- **What this task involves**: Find the line holding "of a word. -/" in the entries below. Give it again exactly, along with every line after it up to and including the line holding "are returned. -/".

- **Supplied material**:
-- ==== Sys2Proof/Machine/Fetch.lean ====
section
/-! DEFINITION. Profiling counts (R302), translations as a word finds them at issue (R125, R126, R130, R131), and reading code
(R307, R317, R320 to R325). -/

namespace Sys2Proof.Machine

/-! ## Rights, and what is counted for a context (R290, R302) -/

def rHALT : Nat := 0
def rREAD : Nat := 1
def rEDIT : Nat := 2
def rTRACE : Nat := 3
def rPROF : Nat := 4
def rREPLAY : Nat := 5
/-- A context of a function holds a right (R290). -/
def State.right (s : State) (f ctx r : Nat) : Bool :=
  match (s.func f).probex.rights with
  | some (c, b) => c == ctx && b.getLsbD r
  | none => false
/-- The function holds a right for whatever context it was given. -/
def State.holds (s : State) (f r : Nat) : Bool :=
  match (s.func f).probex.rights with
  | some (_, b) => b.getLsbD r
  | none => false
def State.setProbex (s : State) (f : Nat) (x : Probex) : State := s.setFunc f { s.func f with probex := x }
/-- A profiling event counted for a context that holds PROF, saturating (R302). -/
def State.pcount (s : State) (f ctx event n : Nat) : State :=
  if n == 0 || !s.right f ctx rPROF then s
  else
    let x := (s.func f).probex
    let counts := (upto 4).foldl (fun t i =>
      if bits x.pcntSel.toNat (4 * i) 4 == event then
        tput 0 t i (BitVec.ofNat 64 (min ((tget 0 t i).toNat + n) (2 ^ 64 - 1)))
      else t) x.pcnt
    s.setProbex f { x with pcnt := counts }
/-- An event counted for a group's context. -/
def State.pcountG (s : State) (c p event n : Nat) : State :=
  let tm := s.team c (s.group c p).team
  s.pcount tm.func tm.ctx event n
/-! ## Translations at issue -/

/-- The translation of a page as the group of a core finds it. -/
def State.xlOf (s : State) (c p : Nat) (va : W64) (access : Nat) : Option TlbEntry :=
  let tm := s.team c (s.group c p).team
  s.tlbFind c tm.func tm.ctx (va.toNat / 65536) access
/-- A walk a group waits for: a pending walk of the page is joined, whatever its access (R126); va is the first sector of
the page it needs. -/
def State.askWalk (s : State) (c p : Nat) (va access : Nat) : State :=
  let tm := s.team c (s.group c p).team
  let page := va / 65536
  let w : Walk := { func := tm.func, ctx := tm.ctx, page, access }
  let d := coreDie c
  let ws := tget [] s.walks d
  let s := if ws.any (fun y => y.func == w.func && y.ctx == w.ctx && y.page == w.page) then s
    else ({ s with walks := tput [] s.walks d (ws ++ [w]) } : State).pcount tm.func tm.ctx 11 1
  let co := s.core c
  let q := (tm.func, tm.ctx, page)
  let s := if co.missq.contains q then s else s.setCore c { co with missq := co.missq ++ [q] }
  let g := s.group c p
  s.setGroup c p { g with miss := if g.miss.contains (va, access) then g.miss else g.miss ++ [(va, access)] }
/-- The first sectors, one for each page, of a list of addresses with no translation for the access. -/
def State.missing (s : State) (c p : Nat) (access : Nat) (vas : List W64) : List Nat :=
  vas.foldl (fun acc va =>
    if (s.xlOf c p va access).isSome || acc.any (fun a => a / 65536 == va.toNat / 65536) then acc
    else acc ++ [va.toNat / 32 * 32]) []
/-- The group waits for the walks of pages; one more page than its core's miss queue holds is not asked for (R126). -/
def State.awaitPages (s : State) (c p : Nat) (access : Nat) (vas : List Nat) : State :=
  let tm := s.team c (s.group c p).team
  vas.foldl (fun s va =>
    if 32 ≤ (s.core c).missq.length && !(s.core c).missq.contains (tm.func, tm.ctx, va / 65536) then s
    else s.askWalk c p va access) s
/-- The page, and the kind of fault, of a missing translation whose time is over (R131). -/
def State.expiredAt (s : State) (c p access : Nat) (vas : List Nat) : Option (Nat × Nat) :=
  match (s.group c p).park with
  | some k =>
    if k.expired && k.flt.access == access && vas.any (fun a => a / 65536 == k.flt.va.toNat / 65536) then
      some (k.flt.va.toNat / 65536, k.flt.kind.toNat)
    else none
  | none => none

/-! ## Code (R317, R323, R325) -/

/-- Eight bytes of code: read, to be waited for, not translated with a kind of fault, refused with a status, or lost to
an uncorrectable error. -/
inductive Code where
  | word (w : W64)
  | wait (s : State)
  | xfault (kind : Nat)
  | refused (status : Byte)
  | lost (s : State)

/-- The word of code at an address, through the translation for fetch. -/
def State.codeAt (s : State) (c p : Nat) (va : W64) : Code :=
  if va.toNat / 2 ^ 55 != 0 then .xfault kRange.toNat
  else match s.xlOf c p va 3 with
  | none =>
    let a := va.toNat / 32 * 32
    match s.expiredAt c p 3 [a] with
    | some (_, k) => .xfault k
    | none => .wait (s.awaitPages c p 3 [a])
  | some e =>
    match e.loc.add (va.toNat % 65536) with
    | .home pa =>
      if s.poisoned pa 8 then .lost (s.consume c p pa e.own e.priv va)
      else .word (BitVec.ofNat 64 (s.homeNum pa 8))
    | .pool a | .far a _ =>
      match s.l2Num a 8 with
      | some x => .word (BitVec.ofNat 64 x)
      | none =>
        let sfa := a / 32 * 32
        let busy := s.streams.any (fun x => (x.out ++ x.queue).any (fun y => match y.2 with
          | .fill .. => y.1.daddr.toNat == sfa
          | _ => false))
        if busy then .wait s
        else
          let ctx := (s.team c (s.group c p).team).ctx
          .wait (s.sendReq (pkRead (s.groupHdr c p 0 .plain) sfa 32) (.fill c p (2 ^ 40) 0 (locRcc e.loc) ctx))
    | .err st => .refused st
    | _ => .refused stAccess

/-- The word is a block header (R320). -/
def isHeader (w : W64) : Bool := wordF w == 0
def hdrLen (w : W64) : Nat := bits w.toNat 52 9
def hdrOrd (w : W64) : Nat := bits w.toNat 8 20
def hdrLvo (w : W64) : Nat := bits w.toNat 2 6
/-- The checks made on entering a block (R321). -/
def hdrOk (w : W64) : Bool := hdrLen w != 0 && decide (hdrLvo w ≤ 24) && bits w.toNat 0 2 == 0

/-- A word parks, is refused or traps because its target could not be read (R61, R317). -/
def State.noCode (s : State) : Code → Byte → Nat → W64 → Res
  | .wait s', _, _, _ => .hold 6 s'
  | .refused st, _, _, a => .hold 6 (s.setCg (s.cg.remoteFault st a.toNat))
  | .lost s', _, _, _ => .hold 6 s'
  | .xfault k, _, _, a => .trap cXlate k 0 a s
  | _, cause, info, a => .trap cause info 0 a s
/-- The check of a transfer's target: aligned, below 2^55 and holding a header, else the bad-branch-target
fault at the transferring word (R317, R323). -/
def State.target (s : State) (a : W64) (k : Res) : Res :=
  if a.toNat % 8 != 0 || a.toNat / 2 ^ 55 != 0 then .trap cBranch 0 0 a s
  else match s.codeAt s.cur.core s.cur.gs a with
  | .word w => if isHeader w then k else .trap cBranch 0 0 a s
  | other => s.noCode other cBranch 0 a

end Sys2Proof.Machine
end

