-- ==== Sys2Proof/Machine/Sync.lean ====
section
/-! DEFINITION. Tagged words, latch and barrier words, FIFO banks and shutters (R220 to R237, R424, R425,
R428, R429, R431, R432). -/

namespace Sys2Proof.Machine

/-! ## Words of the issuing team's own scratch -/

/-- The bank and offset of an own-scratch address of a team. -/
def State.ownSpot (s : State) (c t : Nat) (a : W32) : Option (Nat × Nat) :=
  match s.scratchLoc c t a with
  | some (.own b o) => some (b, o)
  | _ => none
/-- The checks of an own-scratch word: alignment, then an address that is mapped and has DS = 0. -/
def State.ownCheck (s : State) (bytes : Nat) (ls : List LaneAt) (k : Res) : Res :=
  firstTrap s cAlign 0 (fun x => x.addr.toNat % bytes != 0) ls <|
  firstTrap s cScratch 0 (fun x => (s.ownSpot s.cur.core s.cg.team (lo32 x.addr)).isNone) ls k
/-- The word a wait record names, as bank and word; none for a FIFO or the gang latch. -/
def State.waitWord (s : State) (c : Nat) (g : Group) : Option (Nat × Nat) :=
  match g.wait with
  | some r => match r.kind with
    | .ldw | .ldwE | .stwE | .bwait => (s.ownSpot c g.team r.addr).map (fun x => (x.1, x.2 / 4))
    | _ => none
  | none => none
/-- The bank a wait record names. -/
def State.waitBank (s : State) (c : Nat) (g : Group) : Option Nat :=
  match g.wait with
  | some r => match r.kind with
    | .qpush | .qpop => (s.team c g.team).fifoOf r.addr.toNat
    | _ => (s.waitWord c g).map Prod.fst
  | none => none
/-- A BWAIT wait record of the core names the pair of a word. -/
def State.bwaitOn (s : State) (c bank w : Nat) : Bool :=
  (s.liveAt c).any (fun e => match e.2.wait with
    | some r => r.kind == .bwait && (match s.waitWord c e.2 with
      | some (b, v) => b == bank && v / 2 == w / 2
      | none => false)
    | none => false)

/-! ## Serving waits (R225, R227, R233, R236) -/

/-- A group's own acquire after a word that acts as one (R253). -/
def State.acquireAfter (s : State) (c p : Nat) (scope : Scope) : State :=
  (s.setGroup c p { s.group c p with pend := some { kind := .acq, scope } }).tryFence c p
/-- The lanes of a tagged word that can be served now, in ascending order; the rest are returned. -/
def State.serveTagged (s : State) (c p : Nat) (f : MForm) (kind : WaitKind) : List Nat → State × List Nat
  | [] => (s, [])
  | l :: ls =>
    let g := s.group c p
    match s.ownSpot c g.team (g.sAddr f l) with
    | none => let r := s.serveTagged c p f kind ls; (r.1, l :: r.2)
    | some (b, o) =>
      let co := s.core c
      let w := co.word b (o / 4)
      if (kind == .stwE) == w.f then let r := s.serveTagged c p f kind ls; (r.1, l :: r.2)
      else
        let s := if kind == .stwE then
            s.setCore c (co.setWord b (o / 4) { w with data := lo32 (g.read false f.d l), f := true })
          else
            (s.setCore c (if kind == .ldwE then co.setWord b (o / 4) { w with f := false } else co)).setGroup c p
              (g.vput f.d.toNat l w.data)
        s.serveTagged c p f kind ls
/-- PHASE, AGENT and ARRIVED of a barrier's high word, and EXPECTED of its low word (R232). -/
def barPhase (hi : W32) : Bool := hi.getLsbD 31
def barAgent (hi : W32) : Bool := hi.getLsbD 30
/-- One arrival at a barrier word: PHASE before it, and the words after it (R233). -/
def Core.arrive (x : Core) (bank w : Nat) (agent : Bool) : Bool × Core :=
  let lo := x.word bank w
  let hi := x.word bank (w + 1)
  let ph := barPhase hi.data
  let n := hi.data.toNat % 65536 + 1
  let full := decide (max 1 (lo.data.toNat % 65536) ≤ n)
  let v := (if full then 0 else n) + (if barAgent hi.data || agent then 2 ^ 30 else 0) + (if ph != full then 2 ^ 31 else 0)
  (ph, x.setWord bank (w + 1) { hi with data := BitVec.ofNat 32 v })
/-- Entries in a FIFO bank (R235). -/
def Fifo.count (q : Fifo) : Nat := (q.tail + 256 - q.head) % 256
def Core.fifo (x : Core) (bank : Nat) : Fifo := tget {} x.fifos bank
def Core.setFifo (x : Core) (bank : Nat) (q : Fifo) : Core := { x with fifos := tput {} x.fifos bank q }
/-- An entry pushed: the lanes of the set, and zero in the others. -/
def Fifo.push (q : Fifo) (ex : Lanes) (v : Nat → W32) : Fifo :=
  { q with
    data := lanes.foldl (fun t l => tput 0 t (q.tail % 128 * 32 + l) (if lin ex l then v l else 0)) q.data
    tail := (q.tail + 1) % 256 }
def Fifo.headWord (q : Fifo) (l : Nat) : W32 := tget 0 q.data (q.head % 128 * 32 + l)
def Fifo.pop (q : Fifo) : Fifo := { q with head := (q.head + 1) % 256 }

--

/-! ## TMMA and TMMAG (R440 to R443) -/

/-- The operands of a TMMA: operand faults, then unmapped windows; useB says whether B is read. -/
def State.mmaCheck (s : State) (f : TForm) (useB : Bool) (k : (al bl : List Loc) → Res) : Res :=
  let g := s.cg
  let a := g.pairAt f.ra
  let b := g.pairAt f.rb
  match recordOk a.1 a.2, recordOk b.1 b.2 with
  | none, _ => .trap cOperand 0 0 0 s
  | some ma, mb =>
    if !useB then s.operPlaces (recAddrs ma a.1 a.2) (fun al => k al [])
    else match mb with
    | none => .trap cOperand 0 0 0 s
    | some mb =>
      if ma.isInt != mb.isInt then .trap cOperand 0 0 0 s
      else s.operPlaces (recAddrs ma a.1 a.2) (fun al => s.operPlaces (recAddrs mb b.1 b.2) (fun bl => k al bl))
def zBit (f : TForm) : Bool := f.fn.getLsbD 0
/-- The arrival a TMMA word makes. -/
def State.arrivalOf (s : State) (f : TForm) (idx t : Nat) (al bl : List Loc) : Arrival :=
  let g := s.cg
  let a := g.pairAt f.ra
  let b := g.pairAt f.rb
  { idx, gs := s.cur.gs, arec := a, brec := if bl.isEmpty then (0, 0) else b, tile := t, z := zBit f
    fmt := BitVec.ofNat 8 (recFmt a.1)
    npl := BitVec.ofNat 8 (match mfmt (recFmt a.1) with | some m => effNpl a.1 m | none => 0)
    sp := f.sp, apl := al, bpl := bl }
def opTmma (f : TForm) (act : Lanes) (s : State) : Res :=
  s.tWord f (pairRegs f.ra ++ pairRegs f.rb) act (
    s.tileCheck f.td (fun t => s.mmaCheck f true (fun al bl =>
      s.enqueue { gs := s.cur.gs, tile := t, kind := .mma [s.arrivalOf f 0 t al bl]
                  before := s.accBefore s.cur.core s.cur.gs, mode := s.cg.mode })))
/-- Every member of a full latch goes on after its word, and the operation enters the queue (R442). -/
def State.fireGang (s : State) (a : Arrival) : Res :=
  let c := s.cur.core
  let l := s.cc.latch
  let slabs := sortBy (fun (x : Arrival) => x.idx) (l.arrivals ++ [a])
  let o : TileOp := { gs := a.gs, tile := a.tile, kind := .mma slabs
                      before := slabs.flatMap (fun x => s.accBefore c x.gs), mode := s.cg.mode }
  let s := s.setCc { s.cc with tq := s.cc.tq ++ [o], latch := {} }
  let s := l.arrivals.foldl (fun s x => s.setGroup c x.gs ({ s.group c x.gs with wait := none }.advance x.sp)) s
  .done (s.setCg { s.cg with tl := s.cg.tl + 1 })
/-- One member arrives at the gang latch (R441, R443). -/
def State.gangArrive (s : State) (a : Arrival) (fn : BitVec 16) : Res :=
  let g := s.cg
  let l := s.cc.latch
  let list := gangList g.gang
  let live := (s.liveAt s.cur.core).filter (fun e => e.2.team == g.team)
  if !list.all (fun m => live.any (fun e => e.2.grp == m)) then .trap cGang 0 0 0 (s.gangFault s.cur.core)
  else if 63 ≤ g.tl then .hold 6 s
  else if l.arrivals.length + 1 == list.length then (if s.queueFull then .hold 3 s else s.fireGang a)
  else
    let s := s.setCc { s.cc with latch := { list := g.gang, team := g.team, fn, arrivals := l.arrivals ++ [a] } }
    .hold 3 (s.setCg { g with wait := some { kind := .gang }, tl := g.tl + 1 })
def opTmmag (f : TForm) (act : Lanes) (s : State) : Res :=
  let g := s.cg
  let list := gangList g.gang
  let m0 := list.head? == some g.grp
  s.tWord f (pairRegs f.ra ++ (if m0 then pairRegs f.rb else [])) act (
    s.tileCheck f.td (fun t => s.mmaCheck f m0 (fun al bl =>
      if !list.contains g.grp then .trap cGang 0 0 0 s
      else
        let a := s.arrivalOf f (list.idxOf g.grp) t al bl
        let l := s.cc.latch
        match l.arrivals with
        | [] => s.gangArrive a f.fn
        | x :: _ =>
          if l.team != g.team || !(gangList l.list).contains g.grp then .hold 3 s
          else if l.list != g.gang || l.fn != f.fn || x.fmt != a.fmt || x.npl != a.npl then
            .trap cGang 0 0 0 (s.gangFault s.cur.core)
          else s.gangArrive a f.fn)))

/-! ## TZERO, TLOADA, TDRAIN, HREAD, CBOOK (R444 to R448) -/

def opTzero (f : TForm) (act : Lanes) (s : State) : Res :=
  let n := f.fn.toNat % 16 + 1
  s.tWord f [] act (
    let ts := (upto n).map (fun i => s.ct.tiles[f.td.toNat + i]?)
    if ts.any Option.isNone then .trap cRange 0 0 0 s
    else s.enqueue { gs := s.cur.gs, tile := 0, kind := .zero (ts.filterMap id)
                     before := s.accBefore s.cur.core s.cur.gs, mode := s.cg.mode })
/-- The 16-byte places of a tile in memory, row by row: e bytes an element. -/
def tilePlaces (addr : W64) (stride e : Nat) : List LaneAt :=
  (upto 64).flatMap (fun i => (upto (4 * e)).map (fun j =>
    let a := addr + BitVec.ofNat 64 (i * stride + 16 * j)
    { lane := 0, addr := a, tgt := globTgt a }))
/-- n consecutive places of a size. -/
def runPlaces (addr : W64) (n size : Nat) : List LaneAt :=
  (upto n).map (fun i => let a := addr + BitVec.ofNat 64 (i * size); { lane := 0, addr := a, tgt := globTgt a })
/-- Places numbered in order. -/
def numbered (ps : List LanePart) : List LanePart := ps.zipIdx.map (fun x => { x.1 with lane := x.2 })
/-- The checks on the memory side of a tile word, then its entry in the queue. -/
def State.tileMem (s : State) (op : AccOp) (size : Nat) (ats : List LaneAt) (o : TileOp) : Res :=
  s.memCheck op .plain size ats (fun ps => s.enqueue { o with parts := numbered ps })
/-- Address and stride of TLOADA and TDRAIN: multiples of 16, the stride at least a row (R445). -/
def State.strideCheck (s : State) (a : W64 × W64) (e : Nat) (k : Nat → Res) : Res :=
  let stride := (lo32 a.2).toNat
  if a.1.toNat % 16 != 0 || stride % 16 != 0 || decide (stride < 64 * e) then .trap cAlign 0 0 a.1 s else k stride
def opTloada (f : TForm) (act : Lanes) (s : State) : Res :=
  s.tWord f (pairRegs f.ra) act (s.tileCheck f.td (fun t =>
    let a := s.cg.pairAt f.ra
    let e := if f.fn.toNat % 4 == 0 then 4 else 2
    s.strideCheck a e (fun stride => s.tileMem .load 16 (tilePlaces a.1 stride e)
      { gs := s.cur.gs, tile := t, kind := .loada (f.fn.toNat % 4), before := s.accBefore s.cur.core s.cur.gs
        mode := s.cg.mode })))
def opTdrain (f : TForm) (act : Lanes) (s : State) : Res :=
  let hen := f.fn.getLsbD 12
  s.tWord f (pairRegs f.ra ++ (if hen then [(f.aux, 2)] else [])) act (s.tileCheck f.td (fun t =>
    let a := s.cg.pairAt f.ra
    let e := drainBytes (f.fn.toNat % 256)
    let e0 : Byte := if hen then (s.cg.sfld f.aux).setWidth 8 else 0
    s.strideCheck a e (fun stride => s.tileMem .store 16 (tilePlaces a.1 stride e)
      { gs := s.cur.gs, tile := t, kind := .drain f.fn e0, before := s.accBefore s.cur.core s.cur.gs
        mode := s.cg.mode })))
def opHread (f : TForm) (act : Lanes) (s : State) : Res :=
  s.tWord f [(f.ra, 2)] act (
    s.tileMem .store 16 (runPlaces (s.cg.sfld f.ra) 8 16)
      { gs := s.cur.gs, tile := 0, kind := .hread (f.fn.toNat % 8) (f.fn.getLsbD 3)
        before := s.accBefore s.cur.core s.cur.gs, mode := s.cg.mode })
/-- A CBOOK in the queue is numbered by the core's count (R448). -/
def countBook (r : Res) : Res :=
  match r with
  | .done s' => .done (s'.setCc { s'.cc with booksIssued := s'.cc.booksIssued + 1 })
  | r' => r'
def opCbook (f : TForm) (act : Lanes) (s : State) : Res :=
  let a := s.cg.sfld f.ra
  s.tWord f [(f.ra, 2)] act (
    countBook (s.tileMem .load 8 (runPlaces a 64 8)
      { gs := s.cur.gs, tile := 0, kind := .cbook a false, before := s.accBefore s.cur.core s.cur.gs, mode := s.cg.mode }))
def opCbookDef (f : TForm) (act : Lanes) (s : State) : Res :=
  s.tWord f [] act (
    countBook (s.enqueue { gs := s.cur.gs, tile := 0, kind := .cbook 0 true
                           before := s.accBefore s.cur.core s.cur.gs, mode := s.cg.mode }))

- **Solution for this task**:
/-- A BWAIT wait record of the core names the pair of a word. -/
def State.bwaitOn (s : State) (c bank w : Nat) : Bool :=
  (s.liveAt c).any (fun e => match e.2.wait with
    | some r => r.kind == .bwait && (match s.waitWord c e.2 with
      | some (b, v) => b == bank && v / 2 == w / 2
      | none => false)
    | none => false)

/-! ## Serving waits (R225, R227, R233, R236) -/

/-- A group's own acquire after a word that acts as one (R253). -/
def State.acquireAfter (s : State) (c p : Nat) (scope : Scope) : State :=
  (s.setGroup c p { s.group c p with pend := some { kind := .acq, scope } }).tryFence c p
/-- The lanes of a tagged word that can be served now, in ascending order; the rest are returned. -/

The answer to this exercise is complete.